Others were like “traveling billboards.” One advertised milk. Another sold whiskey. Another, Monahan writes, “must have caused five hundred miles of strained neck muscles. … ‘Cold Cuts and Pickled Eel’s Feet.’”
And then there was one most common: “Pikes Peak or Bust.”
All found rest at the stations that gave Ben Holladay his reputation as the Stagecoach King. Pony Express riders and Wells Fargo also did business along the Overland Trail.
But the mail and every other service came to a halt as clashes with tribes intensified. The climax came about 14 miles away from modern Sterling, at Summit Springs.
The ambush there on July 11, 1869, would be remembered as the last conflict between the plains’ natives and newcomers. Col. Carr reported 52 Indians killed and 17 women and children captured. Buffalo Bill Cody would re-create the event for live entertainment, while behind the scenes America’s first residents were bound for cultural ruin.
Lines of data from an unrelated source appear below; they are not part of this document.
-- ==== Sys2Proof/Machine/Transform2D.lean ====
section
/-! DEFINITION. The 2D separable transform controller: `FWD2D b`, `FWD2D.G` (spec 42_transform_2d.md R120,
R122, R128), `INV2D b`, `INV2D.G` (R123, R125, R129). The working array is not clamped between the passes
(R120) and no guard is checked, because none can fail (R126; log 15). -/

namespace Sys2Proof.Machine

/-- A block's elements as integers. -/
def blockInts (X : Block) : Work := fun r col => (X r col).toInt

/-- `sat16` of every value, as a block (R120, R127). -/
def satBlock (D : Work) : Block := fun i j => toElem (sat16 (D i j))

/-- Pass 1 of `Fwd2D`, array `A`: the 1D forward primitive on every row (R120). -/
def fwdPass1 (m : Work) (X : Block) : Work := fun r => fwd1D m (blockInts X r)

/-- Pass 2 of `Fwd2D`, array `C`: the 1D forward primitive on every row of `B`, the transpose of `A` (R120). -/
def fwdPass2 (m : Work) (X : Block) : Work := fun i => fwd1D m (transpose (fwdPass1 m X) i)

/-- `Fwd2D(X)` (R120): transpose back, clamp. -/
def fwd2D (m : Work) (X : Block) : Block := satBlock (transpose (fwdPass2 m X))

/-- Pass 1 of `Inv2D`, array `P`: the 1D inverse primitive on every column (R123). -/
def invPass1 (m : Work) (X : Block) : Work := fun i col => inv1D m (column (blockInts X) col) i

/-- Pass 2 of `Inv2D`, array `R`: the 1D inverse primitive on every column of `Q`, the transpose of `P`
(R123). -/
def invPass2 (m : Work) (X : Block) : Work := fun i col => inv1D m (column (transpose (invPass1 m X)) col) i

/-- `Inv2D(C)` (R123): transpose back, clamp. -/
def inv2D (m : Work) (X : Block) : Block := satBlock (transpose (invPass2 m X))

/-- `FWD2D b` on a configuration (R122). -/
def fwd2dOn (c : Cfg) (blk : BitVec 16) (s : State) : Result :=
  onBlock c blk (encode (.fwd2d blk)) s fun b =>
    complete (s.withGrid (blockUpdate (fwd2D c.matrix) s.grid b))

/-- `FWD2D b` (R122). -/
def execFwd2d (blk : BitVec 16) (s : State) : Result := fwd2dOn Config.hw blk s

/-- `FWD2D.G` on a configuration (R128, 44_pipeline.md R152). -/
def fwd2dGOn (c : Cfg) (s : State) : Result :=
  complete (s.withGrid (gridUpdate (fwd2D c.matrix) c.nblk s.grid))

/-- `FWD2D.G` (R128). -/
def execFwd2dG (s : State) : Result := fwd2dGOn Config.hw s

/-- `INV2D b` on a configuration (R125). -/
def inv2dOn (c : Cfg) (blk : BitVec 16) (s : State) : Result :=
  onBlock c blk (encode (.inv2d blk)) s fun b =>
    complete (s.withGrid (blockUpdate (inv2D c.matrix) s.grid b))

/-- `INV2D b` (R125). -/
def execInv2d (blk : BitVec 16) (s : State) : Result := inv2dOn Config.hw blk s

/-- `INV2D.G` on a configuration (R129, 44_pipeline.md R152). -/
def inv2dGOn (c : Cfg) (s : State) : Result :=
  complete (s.withGrid (gridUpdate (inv2D c.matrix) c.nblk s.grid))

/-- `INV2D.G` (R129). -/
def execInv2dG (s : State) : Result := inv2dGOn Config.hw s

end Sys2Proof.Machine
end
That summer the golden spike was driven, the Transcontinental Railroad finished. Transit on the Overland Trail shifted. The Rocky Mountain News editor penned a fond farewell to the migration: “Success always to the brave frontier men!”
In less than a decade of massive popularity, the trail gave the South Platte River valley and, yes, much of the state a destiny. Here under the shade of the only tree he could find for miles, Sterling’s first resident, William Shaw Hadfield, built a shanty of sod and watched commerce spread around him.
Dozens of century-old ranches rose from the settlers. The Overland Trail Museum celebrates them. Elsewhere are the weapons of war, the rifles and the arrowheads.
Elsewhere are more sad reminders of the costs. Back then, women would fashion their dead children’s hair into halos, and some dangle here in shadowboxes, remains of the unforgiving journey.
Elsewhere there’s a piano that came by wagon. A sign asks you to please not play, because “it cannot take much more.” But if you did, you’d hear a note that hardly carries beyond the room, faint and fading.
DETAILS
Overland Trail Museum at 110 Overland Trail, Sterling. 10 a.m.-4 p.m. Tuesday-Saturday from Nov. 1-March 31; 9 a.m.-5 p.m. Monday-Saturday from April 1-Oct. 31. $3 for adults, $1.50 for children.